- [Goal of the exercise]
In the material below, the required lines run from the one containing "f [.s32, .n32]" through the one containing "def shVdot4 (f". Copy those lines exactly, ends included, and nothing else.

- [Dataset content]
def shVmov (f : RForm) : Shape := shV f (plainX f tyAll) 4 1
def shVli (f : IForm) : Shape := iShape f .lanes (some 4) (iModOk f tyAll) (vdst (nOf (tyWide (iTy f)))) noSlot
def shVadd (f : RForm) : Shape := shV f { plainX f tyInt with sat := satSn f.ty } 4 2
def shVmul (f : RForm) : Shape := shV f { plainX f tyInt with sat := satSn f.ty } 5 2
def shVmulh (f : RForm) : Shape := shV f (plainX f tySn) 5 2
def shVmad (f : RForm) : Shape := shV f { plainX f tyInt with sat := satSn f.ty } 5 3
def shVand (f : RForm) : Shape := shV f (plainX f tyInt) 4 2
def shVnot (f : RForm) : Shape := shV f (plainX f tyInt) 4 1
def shVshl (f : RForm) : Shape :=
  let w := tyWide f.ty
  rShape f (plainX f tyInt) (some 4) (vdst (nOf w)) (vsrc w) vsrc noSlot
def shVmin (f : RForm) : Shape := shV f (plainX f tySn) 4 2
def shVabs (f : RForm) : Shape := shV f { plainX f [.s8, .s16, .s32, .s64] with sat := true } 4 1
def shVcmp (f : RForm) : Shape :=
  let w := tyWide f.ty
  rShape f { plainX f tyInt with sub := decide (f.sub.toNat ≤ 5) } (some 4) kdst (vsrc w) (vsrc w) noSlot
def shVsel (f : RForm) : Shape :=
  let w := tyWide f.ty
  rShape f (plainX f tyAll) (some 4) (vdst (nOf w)) (vsrc w) (vsrc w) { cls := [.v, .s, .imm, .kc, .k] }
def shVbfe (f : RForm) : Shape :=
  let w := tyWide f.ty
  rShape f (plainX f [.s32, .n32, .s64, .n64]) (some 4) (vdst (nOf w)) (vsrc w) vsrc vsrc
def shVbfi (f : RForm) : Shape :=
  let w := tyWide f.ty
  rShape f (plainX f [.s32, .n32, .b32, .s64, .n64, .b64]) (some 4) (vdst (nOf w)) (vsrc w) (vsrc w) vsrc
def shVpopc (f : RForm) : Shape := rShape f (plainX f tyInt) (some 4) vdst (vsrc (tyWide f.ty)) noSlot noSlot
def shVlea (f : RForm) : Shape :=
  rShape f { plainX f [.s32, .n32] with opx := true } (some 4) (vdst 2) { cls := [.v, .s, .kc], n := 2, al := 2 } vsrc noSlot
def shVdot4 (f : RForm) : Shape :=
  rShape f { plainX f [.s8, .n8] with sat := true, opx := opxBit0 f } (some 5) vdst vsrc vsrc { vsrc with opt := true }
def shVprmb (f : RForm) : Shape := rShape f (plainX f [.b32]) (some 4) vdst vsrc vsrc vsrc
def shVfroms (f : RForm) : Shape :=
  let w := tyWide f.ty
  rShape f (plainX f tyAll) (some 4) (vdst (nOf w)) (uni w) uni noSlot
def kuni : SlotSpec := { cls := [.k, .s, .imm, .kc] }
def shKlogic (f : RForm) : Shape :=
  rShape f { bareX f with sub := true, opx := opxBit0 f } (some 2) kdst kuni { kuni with opt := true } noSlot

- [Output for this exercise]
  rShape f { plainX f [.s32, .n32] with opx := true } (some 4) (vdst 2) { cls := [.v, .s, .kc], n := 2, al := 2 } vsrc noSlot
def shVdot4 (f : RForm) : Shape :=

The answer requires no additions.